Following the May 1660 Stuart Restoration, he helped draft a petition recommending clemency for the republicans John Lambert and Sir Henry Vane, as well as urging Charles to "marry a Protestant'. His opposition to the restoration of Episcopacy in the Church of England, and support for Puritan regulations prohibiting drunkenness and profanity, were out of step with the public mood. He lost his position as Recorder in October 1660, and did not stand again for election as an MP.
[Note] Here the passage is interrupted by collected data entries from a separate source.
/-! `modCore` changes cores only. -/

@[simp] theorem modCore_clk (s : State) (id : Nat) (f : Core → Core) : (modCore s id f).clk = s.clk := rfl
@[simp] theorem modCore_mem (s : State) (id : Nat) (f : Core → Core) : (modCore s id f).mem = s.mem := rfl
@[simp] theorem modCore_poison (s : State) (id : Nat) (f : Core → Core) : (modCore s id f).poison = s.poison := rfl
@[simp] theorem modCore_l2 (s : State) (id : Nat) (f : Core → Core) : (modCore s id f).l2 = s.l2 := rfl
@[simp] theorem modCore_sectorCopies (s : State) (id : Nat) (f : Core → Core) : (modCore s id f).sectorCopies = s.sectorCopies := rfl
@[simp] theorem modCore_hbm (s : State) (id : Nat) (f : Core → Core) : (modCore s id f).hbm = s.hbm := rfl
@[simp] theorem modCore_past (s : State) (id : Nat) (f : Core → Core) : (modCore s id f).past = s.past := rfl
@[simp] theorem modCore_wrote (s : State) (id : Nat) (f : Core → Core) : (modCore s id f).wrote = s.wrote := rfl
@[simp] theorem modCore_dies (s : State) (id : Nat) (f : Core → Core) : (modCore s id f).dies = s.dies := rfl
@[simp] theorem modCore_strips (s : State) (id : Nat) (f : Core → Core) : (modCore s id f).strips = s.strips := rfl
@[simp] theorem modCore_wgs (s : State) (id : Nat) (f : Core → Core) : (modCore s id f).wgs = s.wgs := rfl
@[simp] theorem modCore_launches (s : State) (id : Nat) (f : Core → Core) : (modCore s id f).launches = s.launches := rfl
@[simp] theorem modCore_graphs (s : State) (id : Nat) (f : Core → Core) : (modCore s id f).graphs = s.graphs := rfl
@[simp] theorem modCore_copies (s : State) (id : Nat) (f : Core → Core) : (modCore s id f).copies = s.copies := rfl
@[simp] theorem modCore_nodeQueues (s : State) (id : Nat) (f : Core → Core) : (modCore s id f).nodeQueues = s.nodeQueues := rfl
@[simp] theorem modCore_queues (s : State) (id : Nat) (f : Core → Core) : (modCore s id f).queues = s.queues := rfl
@[simp] theorem modCore_net (s : State) (id : Nat) (f : Core → Core) : (modCore s id f).net = s.net := rfl
@[simp] theorem modCore_halos (s : State) (id : Nat) (f : Core → Core) : (modCore s id f).halos = s.halos := rfl
@[simp] theorem modCore_phaseEvents (s : State) (id : Nat) (f : Core → Core) : (modCore s id f).phaseEvents = s.phaseEvents := rfl
@[simp] theorem modCore_dieWaits (s : State) (id : Nat) (f : Core → Core) : (modCore s id f).dieWaits = s.dieWaits := rfl
@[simp] theorem modCore_owed (s : State) (id : Nat) (f : Core → Core) : (modCore s id f).owed = s.owed := rfl
@[simp] theorem modCore_phases (s : State) (id : Nat) (f : Core → Core) : (modCore s id f).phases = s.phases := rfl
@[simp] theorem modCore_conns (s : State) (id : Nat) (f : Core → Core) : (modCore s id f).conns = s.conns := rfl
@[simp] theorem modCore_links (s : State) (id : Nat) (f : Core → Core) : (modCore s id f).links = s.links := rfl
@[simp] theorem modCore_linksDown (s : State) (id : Nat) (f : Core → Core) : (modCore s id f).linksDown = s.linksDown := rfl
@[simp] theorem modCore_heads (s : State) (id : Nat) (f : Core → Core) : (modCore s id f).heads = s.heads := rfl
@[simp] theorem modCore_encoders (s : State) (id : Nat) (f : Core → Core) : (modCore s id f).encoders = s.encoders := rfl
@[simp] theorem modCore_iommu (s : State) (id : Nat) (f : Core → Core) : (modCore s id f).iommu = s.iommu := rfl
@[simp] theorem modCore_parts (s : State) (id : Nat) (f : Core → Core) : (modCore s id f).parts = s.parts := rfl
@[simp] theorem modCore_weights (s : State) (id : Nat) (f : Core → Core) : (modCore s id f).weights = s.weights := rfl
@[simp] theorem modCore_shares (s : State) (id : Nat) (f : Core → Core) : (modCore s id f).shares = s.shares := rfl
@[simp] theorem modCore_sessions (s : State) (id : Nat) (f : Core → Core) : (modCore s id f).sessions = s.sessions := rfl
@[simp] theorem modCore_scrubOn (s : State) (id : Nat) (f : Core → Core) : (modCore s id f).scrubOn = s.scrubOn := rfl
@[simp] theorem modCore_alarm (s : State) (id : Nat) (f : Core → Core) : (modCore s id f).alarm = s.alarm := rfl
@[simp] theorem modCore_coolant (s : State) (id : Nat) (f : Core → Core) : (modCore s id f).coolant = s.coolant := rfl
@[simp] theorem modCore_sTemp (s : State) (id : Nat) (f : Core → Core) : (modCore s id f).sTemp = s.sTemp := rfl
@[simp] theorem modCore_sBand (s : State) (id : Nat) (f : Core → Core) : (modCore s id f).sBand = s.sBand := rfl
@[simp] theorem modCore_boot (s : State) (id : Nat) (f : Core → Core) : (modCore s id f).boot = s.boot := rfl
@[simp] theorem modCore_fenced (s : State) (id : Nat) (f : Core → Core) : (modCore s id f).fenced = s.fenced := rfl
@[simp] theorem modCore_notices (s : State) (id : Nat) (f : Core → Core) : (modCore s id f).notices = s.notices := rfl
@[simp] theorem modCore_inputs (s : State) (id : Nat) (f : Core → Core) : (modCore s id f).inputs = s.inputs := rfl
@[simp] theorem modCore_ticks (s : State) (id : Nat) (f : Core → Core) : (modCore s id f).ticks = s.ticks := rfl
@[simp] theorem modCore_cycleOver (s : State) (id : Nat) (f : Core → Core) : (modCore s id f).cycleOver = s.cycleOver := rfl
@[simp] theorem modCore_free (s : State) (id : Nat) (f : Core → Core) : (modCore s id f).free = s.free := rfl
@[simp] theorem modCore_cur (s : State) (id : Nat) (f : Core → Core) : (modCore s id f).cur = s.cur := rfl
@[simp] theorem modCore_turn (s : State) (id : Nat) (f : Core → Core) : (modCore s id f).turn = s.turn := rfl
@[simp] theorem modCore_nextId (s : State) (id : Nat) (f : Core → Core) : (modCore s id f).nextId = s.nextId := rfl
His brother Francis, a former Royalist and Prebendary of Exeter Cathedral, became an advocate of Sabbatarianism. Bampfield opposed the Act of Uniformity 1662, which evicted priests who refused to subscribe to the Thirty-nine Articles. They included his brother Francis, a former Royalist and Prebendary of Exeter Cathedral, who had become an advocate of Sabbatarianism, and converted Thomas. Francis spent the next nine years in prison, where he established a community of Seventh Day Baptists.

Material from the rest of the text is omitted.